__EXERCISE DIRECTIONS__
Produce the records below again, word for word, but stop after the line that contains "scrambling (R291) -/".

Stored data

==================================================

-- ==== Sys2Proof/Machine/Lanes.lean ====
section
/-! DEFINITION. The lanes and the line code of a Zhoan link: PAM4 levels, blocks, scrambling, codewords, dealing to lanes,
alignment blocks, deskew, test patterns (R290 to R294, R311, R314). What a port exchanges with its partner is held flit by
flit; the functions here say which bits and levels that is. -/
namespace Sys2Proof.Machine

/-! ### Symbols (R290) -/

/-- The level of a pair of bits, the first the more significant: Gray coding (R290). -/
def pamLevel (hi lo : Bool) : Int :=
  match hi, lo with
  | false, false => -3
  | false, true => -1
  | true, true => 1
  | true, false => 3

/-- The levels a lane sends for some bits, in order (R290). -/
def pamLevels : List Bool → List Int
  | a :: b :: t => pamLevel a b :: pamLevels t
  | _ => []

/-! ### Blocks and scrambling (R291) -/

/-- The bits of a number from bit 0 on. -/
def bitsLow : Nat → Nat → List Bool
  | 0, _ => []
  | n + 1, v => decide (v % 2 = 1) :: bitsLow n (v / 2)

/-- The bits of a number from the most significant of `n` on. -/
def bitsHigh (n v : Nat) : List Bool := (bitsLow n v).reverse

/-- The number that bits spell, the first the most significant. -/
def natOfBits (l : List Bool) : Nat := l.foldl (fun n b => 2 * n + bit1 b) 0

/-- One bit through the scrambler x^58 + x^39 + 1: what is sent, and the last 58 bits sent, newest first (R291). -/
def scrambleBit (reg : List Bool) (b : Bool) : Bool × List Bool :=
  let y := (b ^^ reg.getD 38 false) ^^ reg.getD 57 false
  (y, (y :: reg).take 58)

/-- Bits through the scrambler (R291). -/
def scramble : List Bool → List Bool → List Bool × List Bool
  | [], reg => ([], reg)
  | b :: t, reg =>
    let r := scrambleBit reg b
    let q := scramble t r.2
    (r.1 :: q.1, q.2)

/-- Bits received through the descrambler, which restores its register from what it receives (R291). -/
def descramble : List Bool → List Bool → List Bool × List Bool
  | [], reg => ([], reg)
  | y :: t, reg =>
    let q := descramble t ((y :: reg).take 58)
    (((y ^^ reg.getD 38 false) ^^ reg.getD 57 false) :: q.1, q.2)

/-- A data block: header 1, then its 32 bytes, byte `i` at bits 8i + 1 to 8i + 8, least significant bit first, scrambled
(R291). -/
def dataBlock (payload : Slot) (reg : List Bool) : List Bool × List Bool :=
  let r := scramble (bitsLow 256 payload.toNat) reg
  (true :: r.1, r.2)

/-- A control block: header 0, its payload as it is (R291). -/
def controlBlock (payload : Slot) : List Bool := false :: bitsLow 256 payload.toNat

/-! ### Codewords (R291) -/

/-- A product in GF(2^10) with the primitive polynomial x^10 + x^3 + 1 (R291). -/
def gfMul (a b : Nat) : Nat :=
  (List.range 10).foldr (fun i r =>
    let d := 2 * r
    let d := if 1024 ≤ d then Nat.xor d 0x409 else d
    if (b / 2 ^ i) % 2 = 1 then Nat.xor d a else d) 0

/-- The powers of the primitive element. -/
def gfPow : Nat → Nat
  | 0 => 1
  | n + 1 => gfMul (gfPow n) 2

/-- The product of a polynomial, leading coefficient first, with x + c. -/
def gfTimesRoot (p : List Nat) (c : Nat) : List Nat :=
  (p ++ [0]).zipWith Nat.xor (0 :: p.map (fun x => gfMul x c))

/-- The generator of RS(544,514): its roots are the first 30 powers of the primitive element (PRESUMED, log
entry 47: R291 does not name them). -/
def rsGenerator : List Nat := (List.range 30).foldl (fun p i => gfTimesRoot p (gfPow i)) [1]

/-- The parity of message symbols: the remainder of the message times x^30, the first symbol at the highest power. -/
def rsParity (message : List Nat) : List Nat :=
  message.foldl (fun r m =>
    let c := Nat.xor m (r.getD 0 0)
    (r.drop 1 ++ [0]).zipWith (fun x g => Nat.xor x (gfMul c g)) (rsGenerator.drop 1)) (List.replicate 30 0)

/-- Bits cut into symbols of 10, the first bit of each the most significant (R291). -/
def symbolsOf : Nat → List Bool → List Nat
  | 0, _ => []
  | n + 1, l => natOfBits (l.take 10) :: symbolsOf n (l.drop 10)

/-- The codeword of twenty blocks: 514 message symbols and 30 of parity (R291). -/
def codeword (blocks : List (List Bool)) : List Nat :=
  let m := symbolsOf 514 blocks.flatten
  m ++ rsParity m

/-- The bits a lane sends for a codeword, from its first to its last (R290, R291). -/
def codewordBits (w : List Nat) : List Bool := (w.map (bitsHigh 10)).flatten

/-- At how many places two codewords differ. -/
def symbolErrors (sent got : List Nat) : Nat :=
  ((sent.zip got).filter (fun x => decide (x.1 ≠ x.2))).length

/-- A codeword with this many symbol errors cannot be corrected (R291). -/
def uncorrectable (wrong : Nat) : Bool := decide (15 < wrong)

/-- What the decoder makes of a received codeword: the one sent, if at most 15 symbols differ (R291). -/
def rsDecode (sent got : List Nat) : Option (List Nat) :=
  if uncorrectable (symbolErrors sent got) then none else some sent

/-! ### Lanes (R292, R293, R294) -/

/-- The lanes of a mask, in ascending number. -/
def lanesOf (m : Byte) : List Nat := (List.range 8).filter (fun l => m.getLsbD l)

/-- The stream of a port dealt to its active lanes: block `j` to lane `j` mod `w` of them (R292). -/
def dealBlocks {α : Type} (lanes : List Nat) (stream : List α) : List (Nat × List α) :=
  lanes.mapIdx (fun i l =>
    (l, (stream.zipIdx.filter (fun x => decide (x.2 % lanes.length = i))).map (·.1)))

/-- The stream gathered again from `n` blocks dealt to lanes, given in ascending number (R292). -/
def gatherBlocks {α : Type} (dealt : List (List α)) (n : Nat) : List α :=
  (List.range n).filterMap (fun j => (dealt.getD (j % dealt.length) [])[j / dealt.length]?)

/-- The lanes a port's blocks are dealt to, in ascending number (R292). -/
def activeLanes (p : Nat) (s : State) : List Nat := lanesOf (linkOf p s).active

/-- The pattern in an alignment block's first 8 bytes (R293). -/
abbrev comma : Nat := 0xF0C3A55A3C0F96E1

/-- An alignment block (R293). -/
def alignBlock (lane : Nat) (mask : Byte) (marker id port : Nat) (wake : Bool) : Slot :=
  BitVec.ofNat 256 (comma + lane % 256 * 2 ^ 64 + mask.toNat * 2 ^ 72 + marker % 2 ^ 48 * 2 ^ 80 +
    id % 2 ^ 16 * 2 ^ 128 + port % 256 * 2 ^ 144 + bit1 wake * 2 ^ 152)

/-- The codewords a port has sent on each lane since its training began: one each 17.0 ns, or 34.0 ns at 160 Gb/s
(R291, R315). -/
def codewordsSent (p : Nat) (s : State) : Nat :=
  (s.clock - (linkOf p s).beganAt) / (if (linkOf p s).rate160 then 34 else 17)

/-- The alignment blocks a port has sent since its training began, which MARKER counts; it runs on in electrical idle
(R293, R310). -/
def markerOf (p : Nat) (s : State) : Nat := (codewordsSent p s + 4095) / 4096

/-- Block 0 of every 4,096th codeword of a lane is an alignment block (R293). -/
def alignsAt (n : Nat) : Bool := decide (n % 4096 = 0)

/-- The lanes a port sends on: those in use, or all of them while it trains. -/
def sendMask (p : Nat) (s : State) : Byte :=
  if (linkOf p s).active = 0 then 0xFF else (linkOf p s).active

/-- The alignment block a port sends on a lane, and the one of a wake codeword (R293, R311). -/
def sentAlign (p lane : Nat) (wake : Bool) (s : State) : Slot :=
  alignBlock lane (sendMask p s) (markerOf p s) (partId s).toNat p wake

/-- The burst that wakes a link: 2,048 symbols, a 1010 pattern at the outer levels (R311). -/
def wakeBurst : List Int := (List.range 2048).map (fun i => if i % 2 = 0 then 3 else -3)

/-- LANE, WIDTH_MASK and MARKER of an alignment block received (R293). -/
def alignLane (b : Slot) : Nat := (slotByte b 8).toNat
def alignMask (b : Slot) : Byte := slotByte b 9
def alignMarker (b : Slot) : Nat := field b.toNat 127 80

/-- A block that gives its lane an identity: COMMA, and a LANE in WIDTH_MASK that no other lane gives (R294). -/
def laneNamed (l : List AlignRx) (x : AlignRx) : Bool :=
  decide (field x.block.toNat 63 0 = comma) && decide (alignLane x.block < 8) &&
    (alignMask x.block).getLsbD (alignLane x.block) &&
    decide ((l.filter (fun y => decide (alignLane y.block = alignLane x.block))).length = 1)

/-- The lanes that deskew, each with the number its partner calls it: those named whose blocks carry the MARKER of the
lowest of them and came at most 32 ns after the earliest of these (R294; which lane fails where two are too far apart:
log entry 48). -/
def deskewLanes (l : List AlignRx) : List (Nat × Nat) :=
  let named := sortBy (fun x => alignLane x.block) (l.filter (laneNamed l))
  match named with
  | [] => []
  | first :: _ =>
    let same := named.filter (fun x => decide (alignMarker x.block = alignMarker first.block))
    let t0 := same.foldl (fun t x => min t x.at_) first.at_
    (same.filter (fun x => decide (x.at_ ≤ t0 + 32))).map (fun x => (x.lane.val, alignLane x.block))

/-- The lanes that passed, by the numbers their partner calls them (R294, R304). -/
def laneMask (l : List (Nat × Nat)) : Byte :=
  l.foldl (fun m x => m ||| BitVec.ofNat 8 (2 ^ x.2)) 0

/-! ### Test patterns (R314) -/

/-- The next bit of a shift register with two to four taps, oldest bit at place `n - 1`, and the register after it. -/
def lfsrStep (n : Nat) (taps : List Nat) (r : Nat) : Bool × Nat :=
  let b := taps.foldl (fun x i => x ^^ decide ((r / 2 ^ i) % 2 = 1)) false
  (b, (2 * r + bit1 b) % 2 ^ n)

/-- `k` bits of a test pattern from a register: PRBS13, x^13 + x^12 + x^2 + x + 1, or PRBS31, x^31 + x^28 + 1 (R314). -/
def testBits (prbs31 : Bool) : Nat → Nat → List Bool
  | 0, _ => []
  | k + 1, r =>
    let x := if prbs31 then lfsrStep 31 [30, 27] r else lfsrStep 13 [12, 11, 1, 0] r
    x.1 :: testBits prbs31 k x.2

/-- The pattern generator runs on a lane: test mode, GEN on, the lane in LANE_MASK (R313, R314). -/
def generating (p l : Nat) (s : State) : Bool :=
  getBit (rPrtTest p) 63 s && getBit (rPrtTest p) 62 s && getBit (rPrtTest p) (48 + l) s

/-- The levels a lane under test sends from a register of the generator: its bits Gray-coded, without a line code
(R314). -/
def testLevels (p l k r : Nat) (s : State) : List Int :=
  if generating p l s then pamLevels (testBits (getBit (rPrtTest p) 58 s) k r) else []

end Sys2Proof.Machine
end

==================================================

__SOLUTION BELOW__
-- ==== Sys2Proof/Machine/Lanes.lean ====
section
/-! DEFINITION. The lanes and the line code of a Zhoan link: PAM4 levels, blocks, scrambling, codewords, dealing to lanes,
alignment blocks, deskew, test patterns (R290 to R294, R311, R314). What a port exchanges with its partner is held flit by
flit; the functions here say which bits and levels that is. -/
namespace Sys2Proof.Machine

/-! ### Symbols (R290) -/

/-- The level of a pair of bits, the first the more significant: Gray coding (R290). -/
def pamLevel (hi lo : Bool) : Int :=
  match hi, lo with
  | false, false => -3
  | false, true => -1
  | true, true => 1
  | true, false => 3

/-- The levels a lane sends for some bits, in order (R290). -/
def pamLevels : List Bool → List Int
  | a :: b :: t => pamLevel a b :: pamLevels t
  | _ => []

/-! ### Blocks and scrambling (R291) -/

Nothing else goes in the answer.